Sunday, March 31, 2013

Musings on taxes and DOMA (defense of marriage act)

I am doing taxes again this year, I love doing OTHER peoples tax returns. Each one is a puzzle but the puzzle comes with a prize (usually) if I get a refund for the customer. I've had customers hug me, thank me, try to give me tips, and generally it's a good time for anyone to get the annual tax thing over. I've also had people cry at my desk, have their eyes glaze over when they realize what they are having to pay, and sometimes it's not a good time for all.

I've also worked with people whom I am certain are lying to me. People who are trying to game the system, people who are not being totally truthful and some who are blatant fibbers. Why? because the tax code is so complicated, so convoluted, and so difficult to decipher, that many people know that they can get more money from the government by not declaring what they really should.

There are 5 filing statuses:  Single, Married filing jointly, married filing separately, head of household, and widow(er).  Single and married filing separately both get the same personal deduction amount and married filing jointly just gives 2 people the same deduction as 2 single people. Head of Household and Widower statuses require that the person with this status have children, and as such, the person with children gets a stepped up personal deduction than would a single person or a married person filing separately.  Here's where all the problems begin.

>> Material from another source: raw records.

-- ==== Sys2Proof/Certificates/Slice0/Obligations.lean ====
section
/-!
DEFINITION. The statements about the machine that are to be proved, family by family of the opcode table, and the shapes
that several instructions share.
-/

namespace Sys2Proof.Claims

open Sys2Proof.Machine Sys2Proof.Safety

/-! ### Shapes of cell statements -/

/-- A firing of `mk` delivers the beats and flags of `res` to DST. -/
def Delivers (opc : Nat) (mk : Guard → CellArgs → Instr)
    (res : State → Tile → CellS → Guard → CellArgs → List (BitVec 128) × Flags) : Prop :=
  ∀ s t n c g a, Fires s t n c opc g a →
    exec (mk g a) s = .next (dataFired s t n opc g a c (res s t c g a).1 (res s t c g a).2)

/-- A firing of `mk` delivers one value a beat and sets no flag. -/
def DeliversBeats (opc : Nat) (mk : Guard → CellArgs → Instr) (f : CellS → Guard → CellArgs → Nat → BitVec 128) : Prop :=
  Delivers opc mk fun _ _ c g a => (beats g (f c g a), Flags.none)

/-- A firing of `mk` writes no register: it emits the tokens of `out`. -/
def Emits (opc : Nat) (mk : Guard → CellArgs → Instr) (out : Tile → Nat → CellS → Guard → CellArgs → List (Nat × Flit)) : Prop :=
  ∀ s t n c g a, Fires s t n c opc g a →
    exec (mk g a) s = .next (fired s t n opc g a c s (ready c opc g a) (out t n c g a))

/-- One token a beat on the channels of DST. -/
def tokensOf (g : Guard) (a : CellArgs) (f : Nat → Token) : List (Nat × Flit) :=
  ((List.range (beatsOf g.nb)).map fun k => onChans a.dst (flitOf (f k))).flatten

/-- A firing of `mk` changes its cell by `f` and emits nothing. -/
def ChangesCell (opc : Nat) (mk : Guard → CellArgs → Instr) (f : CellS → Guard → CellArgs → CellS → CellS) : Prop :=
  ∀ s t n c g a, Fires s t n c opc g a →
    exec (mk g a) s = .next (fired s t n opc g a c s (f c g a (ready c opc g a)) [])

/-- Every lane of every beat is `v` of the lanes of SA, SB and DST under a saturation, and ISAT is set where a lane clips
(R148). -/
def ComputesLanes (opc : Nat) (mk : Guard → CellArgs → Instr)
    (v : (w : Nat) → CellArgs → BitVec w → BitVec w → BitVec w → Int) (sat : CellArgs → Sat) : Prop :=
  ∀ s t n c g a, Fires s t n c opc g a →
    let w := intWidth a.md.toNat
    let val := fun k i => v w a (lane w (operand c opc g a w a.sa k) i) (lane w (operand c opc g a w a.sb k) i)
      (lane w (operand c opc g a w a.dst k) i)
    ∃ bs fl, exec (mk g a) s = .next (dataFired s t n opc g a c bs fl) ∧ bs.length = beatsOf g.nb
      ∧ (∀ k < beatsOf g.nb, ∀ i < 128 / w, lane w (bs.getD k 0#128) i = (sat a).value w (val k i))
      ∧ (fl = Flags.isat ∨ fl = Flags.none)
      ∧ (fl = Flags.isat ↔ ∃ k < beatsOf g.nb, ∃ i < 128 / w, (sat a).clips w (val k i))

/-- Every lane of every beat is `f` of the lanes of SA and SB, bit vectors of the lane width; no flag is set. -/
def ComputesBits (opc : Nat) (mk : Guard → CellArgs → Instr)
    (f : (w : Nat) → CellArgs → BitVec w → BitVec w → BitVec w) : Prop :=
  ∀ s t n c g a, Fires s t n c opc g a →
    let w := intWidth a.md.toNat
    ∃ bs, exec (mk g a) s = .next (dataFired s t n opc g a c bs Flags.none) ∧ bs.length = beatsOf g.nb
      ∧ ∀ k < beatsOf g.nb, ∀ i < 128 / w, lane w (bs.getD k 0#128) i
          = f w a (lane w (operand c opc g a w a.sa k) i) (lane w (operand c opc g a w a.sb k) i)

/-- Every lane of width `w` is `f` of the lanes of SA, SB and DST, read as numbers, and each flag is set where some lane sets
it (R41, R161). -/
def ComputesFlagged (opc : Nat) (mk : Guard → CellArgs → Instr) (w : CellArgs → Nat)
    (f : CellArgs → Nat → Nat → Nat → Nat × Flags) : Prop :=
  ∀ s t n c g a, Fires s t n c opc g a →
    let num := fun (op : Operand) (k i : Nat) => (lane (w a) (operand c opc g a (w a) op k) i).toNat
    let val := fun k i => f a (num a.sa k i) (num a.sb k i) (num a.dst k i)
    ∃ bs fl, exec (mk g a) s = .next (dataFired s t n opc g a c bs fl) ∧ bs.length = beatsOf g.nb
      ∧ (∀ k < beatsOf g.nb, ∀ i < 128 / w a, lane (w a) (bs.getD k 0#128) i = BitVec.ofNat (w a) (val k i).1)
      ∧ ∀ j < 6, fl.getLsbD j = true ↔ ∃ k < beatsOf g.nb, ∃ i < 128 / w a, (val k i).2.getLsbD j = true

/-- A firing of `mk` in floating-point lanes of the format that MOD selects (R161). -/
def ComputesFloats (opc : Nat) (mk : Guard → CellArgs → Instr) (f : Fmt → CellArgs → Nat → Nat → Nat → Nat × Flags) : Prop :=
  ComputesFlagged opc mk (fun a => (fmtOf a.md.toNat).w) fun a => f (fmtOf a.md.toNat) a
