theorem cellAt_setCell_other (s : State) (c : CellS) (t : Tile) (h : t ≠ c.tile) : cellAt (setCell s c) t = cellAt s t :=
  find_map_other (fun d : CellS => d.tile == t) (fun d : CellS => d.tile == c.tile) s.cells c (by simp [Ne.symm h]) fun d hd => by
    simp_all

theorem mxtAt_setMxt_same (s : State) (m : MxtS) (h : mxtAt s m.tile ≠ none) : mxtAt (setMxt s m) m.tile = some m :=
  find_map_same (fun d : MxtS => d.tile == m.tile) s.mxts m (by simp) h

theorem mxtAt_setMxt_other (s : State) (m : MxtS) (t : Tile) (h : t ≠ m.tile) : mxtAt (setMxt s m) t = mxtAt s t :=
  find_map_other (fun d : MxtS => d.tile == t) (fun d : MxtS => d.tile == m.tile) s.mxts m (by simp [Ne.symm h]) fun d hd => by
    simp_all

theorem bktAt_setBkt_same (s : State) (b : BktS) (h : bktAt s b.tile ≠ none) : bktAt (setBkt s b) b.tile = some b :=
  find_map_same (fun d : BktS => d.tile == b.tile) s.bkts b (by simp) h

theorem agtAt_setAgt_same (s : State) (g : AgtS) (h : agtAt s g.tile ≠ none) : agtAt (setAgt s g) g.tile = some g :=
  find_map_same (fun d : AgtS => d.tile == g.tile) s.agts g (by simp) h

theorem edtAt_setEdt_same (s : State) (e : EdtS) (h : edtAt s e.tile ≠ none) : edtAt (setEdt s e) e.tile = some e :=
  find_map_same (fun d : EdtS => d.tile == e.tile) s.edts e (by simp) h

theorem confAt_setConf_same (s : State) (k : Conf) (h : confAt s k.id ≠ none) : confAt (setConf s k) k.id = some k :=
  find_map_same (fun d : Conf => d.id == k.id) s.confs k (by simp) h

theorem confAt_setConf_other (s : State) (k : Conf) (n : Nat) (h : n ≠ k.id) : confAt (setConf s k) n = confAt s n :=
  find_map_other (fun d : Conf => d.id == n) (fun d : Conf => d.id == k.id) s.confs k (by simp [Ne.symm h]) fun d hd => by
    simp_all

theorem worldAt_setWorld_same (s : State) (w : World) (h : worldAt s w.num ≠ none) : worldAt (setWorld s w) w.num = some w :=
  find_map_same (fun d : World => d.num == w.num) s.worlds w (by simp) h

theorem worldAt_setWorld_other (s : State) (w : World) (n : Nat) (h : n ≠ w.num) : worldAt (setWorld s w) n = worldAt s n :=
  find_map_other (fun d : World => d.num == n) (fun d : World => d.num == w.num) s.worlds w (by simp [Ne.symm h]) fun d hd => by
    simp_all

theorem arcAt_setArc_same (s : State) (a : Arc) (h : arcAt s a.ref ≠ none) : arcAt (setArc s a) a.ref = some a :=
  find_map_same (fun d : Arc => d.ref == a.ref) s.arcs a (by simp) h

theorem arcAt_setArc_other (s : State) (a : Arc) (r : ArcRef) (h : r ≠ a.ref) : arcAt (setArc s a) r = arcAt s r :=
  find_map_other (fun d : Arc => d.ref == r) (fun d : Arc => d.ref == a.ref) s.arcs a (by simp [Ne.symm h]) fun d hd => by
    simp_all

theorem accAt_setAcc_same (s : State) (a : Acc) (h : accAt s a.id ≠ none) : accAt (setAcc s a) a.id = some a :=
  find_map_same (fun d : Acc => d.id == a.id) s.accs a (by simp) h

/-- What a key found has that key. -/
theorem cellAt_tile {s : State} {t : Tile} {c : CellS} (h : cellAt s t = some c) : c.tile = t := by
  simpa using List.find?_some h

theorem mxtAt_tile {s : State} {t : Tile} {m : MxtS} (h : mxtAt s t = some m) : m.tile = t := by
  simpa using List.find?_some h

theorem confAt_id {s : State} {n : Nat} {k : Conf} (h : confAt s n = some k) : k.id = n := by
  simpa using List.find?_some h

theorem worldAt_num {s : State} {n : Nat} {w : World} (h : worldAt s n = some w) : w.num = n := by
  simpa using List.find?_some h

end Sys2Proof.Machine
end

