-- ==== Sys2Proof/Tests/EventWitnesses.lean ====
section
/-!
SUPPORT. Witnesses for the statements about events, about the step and about the whole package: a state and operands that meet
the premises of each statement and of each of its clauses.
-/

set_option Elab.async false

namespace Sys2Proof.Tests

open Sys2Proof.Machine Sys2Proof.Safety Sys2Proof.Claims

/-! ### The life of a configuration -/

/-- A configuration of one page that runs. -/
def conf0 : Conf := placedConf State.reset

/-- A running package with this one configuration and these cells of it. -/
def withConf (k : Conf) (cells : List CellS) : State := { vbase with confs := [k], cells := cells }

/-- A cell of the configuration that holds no token, in this run state. -/
def stoppedCell (r : CellRun) : CellS := { demo with q := Vector.replicate 4 ⟨[], 0, 0⟩, run := r }

/-- A launch of queue 0. -/
def launch0 (st : LaunchSt) (g : Option Image) : Launch := ⟨0, 0, 0, 0#64, [], [], st, 0, g, true, none⟩

/-- The state of configuration 0 and its condition, for each clause: the boundary, the release, both yield points, the deadline,
the wave, the end of a freeze, the eviction, both drains, the end of a drain, and the watchdog. -/
theorem witness_ConfigurationEvents :
    (let s := withConf conf0 [stoppedCell .halted];
      confAt s 0 = some conf0 ∧ mayRest conf0 = true ∧ atRest s 0 = true ∧ ∀ x ∈ s.cells, x.tile.conf = 0 → x.run = .halted)
      ∧ (let s := withConf conf0 [stoppedCell (.yielded none)];
        atRest s 0 = true ∧ (∀ x ∈ s.cells, x.tile.conf = 0 → x.run = .halted ∨ isYielded x = true)
          ∧ (∃ x ∈ s.cells, x.tile.conf = 0 ∧ isYielded x = true) ∧ conf0.yieldDue = none)
      ∧ (let k : Conf := { conf0 with yieldDue := some 0 };
        let s := withConf k [stoppedCell (.yielded none)];
        mayRest k = true ∧ atRest s 0 = true ∧ k.yieldDue ≠ none ∧ k.st = .running ∧ k.yieldDue = some 0)
      ∧ (∀ st ∈ [ConfSt.releasing, .freezing, .frozen, .draining, .evicted, .yielded],
        let k : Conf := { conf0 with st := st };
        let s := withConf k [stoppedCell .run];
        confAt s 0 = some k ∧ (∀ e ∈ s.edts, e.tile.conf = 0 → e.tmpls.all (tmplStopped s e) = true ∧ e.tmpls.all tmplDrained = true)
          ∧ (∀ m ∈ s.mxts, m.tile.conf = 0 → abortsDue m = false)
          ∧ ∀ a ∈ s.accs, a.org.tile.conf = 0 → partlyDone a = false ∧ (a.st ≠ .translated ∨ a.kind = .prefetch))
      ∧ ({ conf0 with freezeDue := true } : Conf).st = .running
      ∧ (let k : Conf := { conf0 with st := .frozen, evict := true };
        k.st = .frozen ∧ k.evict = true ∧ k.held = false ∧ k.doomed = false ∧ k.restart = none)
      ∧ (∀ st ∈ [ConfSt.freezing, .frozen], ({ conf0 with st := st, yieldDue := some 0 } : Conf).yieldDue = some 0)
      ∧ (∀ st ∈ [ConfSt.running, .frozen, .evicted, .yielded],
        let k : Conf := { conf0 with st := st, doomed := true, code := 2 };
        mayDrain (withConf k []) k = true ∧ worldAt (withConf k []) k.world = some bare)
      ∧ (let k : Conf := { conf0 with wdog := 1 };
        k.st = .running ∧ k.wdog = 1) := by decide +kernel

/-- A cell whose sleep is due, and soft errors at tiles of a configuration that is restarted and of one that is not. -/
theorem witness_ConfigurationEvents_timers :
    (let c : CellS := { stoppedCell .run with sleep := 1 };
      let s := withConf conf0 [c];
      cellAt s c.tile = some c ∧ c.sleep = 1 ∧ confRuns s c.tile.conf = true)
      ∧ (let t : Tile := ⟨0, 1, 2⟩;
        let k : Conf := { conf0 with img := { placedImage with reex := true } };
        (tileTyAt (withConf k []) t).isSome = true ∧ worldAt (withConf k []) k.world = some bare ∧ restartable k = true
          ∧ eventRoom bare = true ∧ k.doomed = false ∧ k.restart = none
          ∧ (tileTyAt (withConf conf0 []) t).isSome = true ∧ restartable conf0 = false) := by decide +kernel

/-- A configuration on the first pages of two dies, with a route between them. -/
def twoPages (reex : Bool) (st : ConfSt) : Conf :=
  { conf0 with
    st := st, pages := [⟨0, 0⟩, ⟨1, 0⟩]
    img := { placedImage with reex := reex, pages := [⟨false, 0, 0⟩, ⟨false, 1, 0⟩], routes := [⟨0, 0, 0, [(4, 0, 0)], 0⟩] } }
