-- ==== Sys2Proof/Tests/Slice0.lean ====
section
/-! SUPPORT. Small tests, expected values from 95_test_vectors.md and the examples of the rules, and the witnesses of the
statements' hypotheses. -/

namespace Sys2Proof.Tests

open Sys2Proof.Machine Sys2Proof.Safety Sys2Proof.Claims

/-! ### Well-formedness: an ill-formed term for each check -/

theorem test_wf_refuses_add_imm5_16 : (Instr.addImmediateMode 0 0 16).wellFormed = false := by decide
theorem test_wf_refuses_and_imm5_zero_extended : (Instr.andImmediateMode 0 0 0x001F).wellFormed = false := by decide
theorem test_wf_refuses_br_offset_256 : (Instr.br true false false 256).wellFormed = false := by decide
theorem test_wf_refuses_jmp_through_r7 : (Instr.jmp 7).wellFormed = false := by decide
theorem test_wf_refuses_jsr_offset_1024 : (Instr.jsr 1024).wellFormed = false := by decide
theorem test_wf_refuses_ld_offset_256 : (Instr.ld 0 256).wellFormed = false := by decide
theorem test_wf_refuses_ldi_offset_below : (Instr.ldi 0 0xFEFF).wellFormed = false := by decide
theorem test_wf_refuses_ldr_offset_32 : (Instr.ldr 0 0 32).wellFormed = false := by decide
theorem test_wf_refuses_lea_offset_256 : (Instr.lea 0 256).wellFormed = false := by decide
theorem test_wf_refuses_st_offset_256 : (Instr.st 0 256).wellFormed = false := by decide
theorem test_wf_refuses_sti_offset_256 : (Instr.sti 0 256).wellFormed = false := by decide
theorem test_wf_refuses_str_offset_below : (Instr.str 0 0 0xFFDF).wellFormed = false := by decide
theorem test_wf_refuses_served_trap : (Instr.trap 0x25).wellFormed = false := by decide

/-! ### Decoding: words written out from 30_encoding.md (95_test_vectors.md section 2) -/

theorem test_decode_add_reg : decode 0b0001_001_010_0_00_011 = .addRegMode 1 2 3 := by decide
theorem test_decode_add_reg_ignored : decode 0b0001_000_000_0_11_000 = .addRegMode 0 0 0 := by decide
theorem test_decode_add_imm : decode 0b0001_111_000_1_11000 = .addImmediateMode 7 0 0xFFF8 := by decide
theorem test_decode_and_reg : decode 0b0101_111_010_0_00_111 = .andRegMode 7 2 7 := by decide
theorem test_decode_and_imm : decode 0b0101_011_011_1_10000 = .andImmediateMode 3 3 0xFFF0 := by decide
theorem test_decode_not : decode 0b1001_101_101_000001 = .not 5 5 := by decide
theorem test_decode_br : decode 0b0000_001_111111101 = .br false false true 0xFFFD := by decide
theorem test_decode_br_lowest : decode 0b0000_100_100000000 = .br true false false 0xFF00 := by decide
theorem test_decode_jmp : decode 0b1100_111_000_111111 = .jmp 0 := by decide
theorem test_decode_ret : decode 0b1100_111_111_111111 = .ret := by decide
theorem test_decode_jsr : decode 0b0100_1_10000000000 = .jsr 0xFC00 := by decide
theorem test_decode_jsrr : decode 0b0100_0_11_111_111111 = .jsrr 7 := by decide
theorem test_decode_ld : decode 0b0010_111_000000101 = .ld 7 5 := by decide
theorem test_decode_ldi : decode 0b1010_000_111111110 = .ldi 0 0xFFFE := by decide
theorem test_decode_ldr : decode 0b0110_001_010_111111 = .ldr 1 2 0xFFFF := by decide
theorem test_decode_lea : decode 0b1110_110_100000000 = .lea 6 0xFF00 := by decide
theorem test_decode_st : decode 0b0011_111_000000101 = .st 7 5 := by decide
theorem test_decode_sti : decode 0b1011_000_111111110 = .sti 0 0xFFFE := by decide
theorem test_decode_str : decode 0b0111_001_010_111111 = .str 1 2 0xFFFF := by decide
theorem test_decode_trap : decode 0b1111_0000_10000000 = .trap 0x80 := by decide
theorem test_decode_getc : decode 0b1111_0000_00100000 = .getc := by decide
theorem test_decode_out : decode 0b1111_0000_00100001 = .out := by decide
theorem test_decode_puts : decode 0b1111_0000_00100010 = .puts := by decide
theorem test_decode_in : decode 0b1111_0000_00100011 = .inp := by decide
theorem test_decode_halt_ignored : decode 0b1111_1111_00100101 = .halt := by decide
theorem test_decode_rti : decode 0b1000_111111111111 = .rti := by decide
theorem test_decode_res : decode 0b1101_101010111100 = .res := by decide
theorem test_decode_operation_keeps_vector : decodeOperation 0xF025 = .trap 0x25 := by decide

/-! ### One step on a small state (95_test_vectors.md sections 3 to 6) -/

/-- The reset state with PC and COND given, as the vectors start. -/
def start (pc : Word) (cond : CondFlag) : State := { State.reset with pc := pc, cond := cond }

/-- A register set without touching COND, to write a start state down. -/
def put (s : State) (r : RegIdx) (v : Word) : State := { s with regs := s.regs.set r.toNat v r.isLt }

/-- The console's listed answers set. -/
def withInput (s : State) (input : List ConsoleAnswer) : State := { s with console := { s.console with input := input } }

/-- The reset state with a console whose writes fail after `n` more. -/
def failingAfter (n : Nat) : State := { State.reset with console := { Console.initial with writesUntilFailure := some n } }

/-- What is seen of the step that runs the word `w` in `s`. -/
def seen {α : Type} (w : Nat) (s : State) (view : State → α) : Option α :=
  match step (s.withFetchWord 16 w) with
  | .next t => some (view t)
  | .fault _ => none
  | .refused _ => none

Two people, living together, maybe married, maybe not, with children. Only one person in a household is allowed to file Head of Household and declare dependent children. What happens when 3 generations are living in a house? Often, more than one of the adults with children will file Head of Household in order to get more income deducted and often, to receive additional earned income credit that can net thousands of dollars in refundable cash to the working parent.

Here's an example:

Married couple, with 3 children living in their house. One of the children, age 19, has a child of her own.  The correct way for this family to file is this:  Married filing jointly, with either 4 dependents (their 3 children and the grandchild, if in fact all 4 lived with them all 12 months and all 4 depended on them for support) OR MFJ with only 2 dependent children, and with the one child who has her own child filing single along with 1 dependent child, if in fact this adult provided more than half her own support and also more than half the support of her dependent child.

What usually happens is this:  Single man with no dependents; wife files as head of household (even though they are living together) with 2 dependent children; adult child also files as head of household with one dependent child.

The reason this family files this way is to maximize the filing status credit, which is higher for head of household, and also to maximize earned income credit payments to the children's parents.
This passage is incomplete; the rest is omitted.